[DIRECTIONS FOR THIS TASK] Your task is to repeat the records exactly from the line containing "mfdWaitDigitSilence_moves cfg cls h" onward, through the final line.

[RECORDS FOR PROCESSING]
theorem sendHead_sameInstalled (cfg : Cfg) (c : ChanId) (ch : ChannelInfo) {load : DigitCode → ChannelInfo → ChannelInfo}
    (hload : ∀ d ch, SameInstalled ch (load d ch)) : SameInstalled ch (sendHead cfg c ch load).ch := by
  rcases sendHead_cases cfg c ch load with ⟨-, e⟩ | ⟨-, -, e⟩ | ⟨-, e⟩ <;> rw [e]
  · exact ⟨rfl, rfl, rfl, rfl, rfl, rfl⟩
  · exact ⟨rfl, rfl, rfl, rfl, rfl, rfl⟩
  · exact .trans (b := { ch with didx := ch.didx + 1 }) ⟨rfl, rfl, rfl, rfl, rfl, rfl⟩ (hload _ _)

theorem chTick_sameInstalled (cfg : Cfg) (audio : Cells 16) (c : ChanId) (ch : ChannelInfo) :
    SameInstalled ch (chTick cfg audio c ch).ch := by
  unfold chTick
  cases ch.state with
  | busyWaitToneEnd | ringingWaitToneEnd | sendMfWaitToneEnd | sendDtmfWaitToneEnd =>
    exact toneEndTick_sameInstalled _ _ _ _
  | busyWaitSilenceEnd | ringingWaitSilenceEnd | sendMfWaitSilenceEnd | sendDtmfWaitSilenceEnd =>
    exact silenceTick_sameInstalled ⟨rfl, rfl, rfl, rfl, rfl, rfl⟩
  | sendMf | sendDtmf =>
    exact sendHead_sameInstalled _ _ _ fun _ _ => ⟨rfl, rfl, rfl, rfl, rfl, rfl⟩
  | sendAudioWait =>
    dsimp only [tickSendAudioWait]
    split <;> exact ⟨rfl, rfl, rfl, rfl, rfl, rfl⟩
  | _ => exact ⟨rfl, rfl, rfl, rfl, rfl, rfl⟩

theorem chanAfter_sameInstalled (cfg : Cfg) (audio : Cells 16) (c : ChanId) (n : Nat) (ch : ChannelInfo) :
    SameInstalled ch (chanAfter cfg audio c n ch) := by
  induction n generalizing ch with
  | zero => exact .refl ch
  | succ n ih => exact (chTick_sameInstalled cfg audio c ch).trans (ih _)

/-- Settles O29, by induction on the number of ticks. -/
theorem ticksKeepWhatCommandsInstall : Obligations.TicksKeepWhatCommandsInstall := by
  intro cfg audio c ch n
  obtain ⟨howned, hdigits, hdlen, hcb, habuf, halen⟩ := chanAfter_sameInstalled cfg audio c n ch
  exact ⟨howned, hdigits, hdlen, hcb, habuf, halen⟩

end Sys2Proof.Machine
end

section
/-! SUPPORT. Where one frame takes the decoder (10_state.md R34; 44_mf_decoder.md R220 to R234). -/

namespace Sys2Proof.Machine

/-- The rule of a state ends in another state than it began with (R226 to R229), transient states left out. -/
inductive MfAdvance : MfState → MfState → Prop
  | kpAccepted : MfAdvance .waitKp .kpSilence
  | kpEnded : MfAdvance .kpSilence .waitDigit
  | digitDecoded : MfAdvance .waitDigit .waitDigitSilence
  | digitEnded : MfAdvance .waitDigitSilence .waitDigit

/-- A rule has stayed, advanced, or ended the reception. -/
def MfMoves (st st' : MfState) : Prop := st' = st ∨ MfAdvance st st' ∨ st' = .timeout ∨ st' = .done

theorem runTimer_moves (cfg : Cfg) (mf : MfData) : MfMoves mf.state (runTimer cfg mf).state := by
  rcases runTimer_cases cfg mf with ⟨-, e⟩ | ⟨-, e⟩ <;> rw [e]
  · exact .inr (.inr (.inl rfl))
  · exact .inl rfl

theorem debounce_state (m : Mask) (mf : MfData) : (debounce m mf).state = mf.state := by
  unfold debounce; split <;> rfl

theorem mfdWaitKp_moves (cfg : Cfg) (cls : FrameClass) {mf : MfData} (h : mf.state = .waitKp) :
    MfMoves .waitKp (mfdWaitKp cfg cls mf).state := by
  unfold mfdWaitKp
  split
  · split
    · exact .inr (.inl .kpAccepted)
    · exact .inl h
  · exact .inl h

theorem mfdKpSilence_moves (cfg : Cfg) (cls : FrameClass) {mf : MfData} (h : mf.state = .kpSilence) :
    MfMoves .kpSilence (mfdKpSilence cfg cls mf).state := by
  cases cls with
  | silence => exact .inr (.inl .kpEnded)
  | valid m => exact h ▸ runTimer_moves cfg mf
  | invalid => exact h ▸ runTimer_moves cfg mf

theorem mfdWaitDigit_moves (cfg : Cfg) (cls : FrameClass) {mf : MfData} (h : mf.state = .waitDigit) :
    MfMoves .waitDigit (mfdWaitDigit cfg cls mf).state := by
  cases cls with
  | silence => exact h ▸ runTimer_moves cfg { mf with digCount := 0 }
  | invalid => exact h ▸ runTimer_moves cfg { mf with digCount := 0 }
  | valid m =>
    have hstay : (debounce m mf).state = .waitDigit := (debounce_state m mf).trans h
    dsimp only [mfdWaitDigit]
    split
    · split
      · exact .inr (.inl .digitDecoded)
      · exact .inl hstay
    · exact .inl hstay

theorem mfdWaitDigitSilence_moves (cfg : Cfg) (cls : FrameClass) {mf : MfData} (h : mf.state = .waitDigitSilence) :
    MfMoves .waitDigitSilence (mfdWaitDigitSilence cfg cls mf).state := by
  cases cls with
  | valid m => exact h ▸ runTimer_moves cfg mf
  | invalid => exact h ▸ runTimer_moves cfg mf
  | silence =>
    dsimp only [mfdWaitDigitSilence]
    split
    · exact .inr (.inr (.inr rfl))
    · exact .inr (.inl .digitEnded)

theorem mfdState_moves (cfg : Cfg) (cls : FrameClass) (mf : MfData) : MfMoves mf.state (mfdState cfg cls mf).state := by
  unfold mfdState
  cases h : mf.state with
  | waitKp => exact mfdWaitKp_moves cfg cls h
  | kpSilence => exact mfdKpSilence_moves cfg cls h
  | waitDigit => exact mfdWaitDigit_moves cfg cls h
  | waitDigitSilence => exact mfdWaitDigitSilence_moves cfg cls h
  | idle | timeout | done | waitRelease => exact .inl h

[RESPONSE TO THE TASK]
  | waitDigitSilence => exact mfdWaitDigitSilence_moves cfg cls h
  | idle | timeout | done | waitRelease => exact .inl h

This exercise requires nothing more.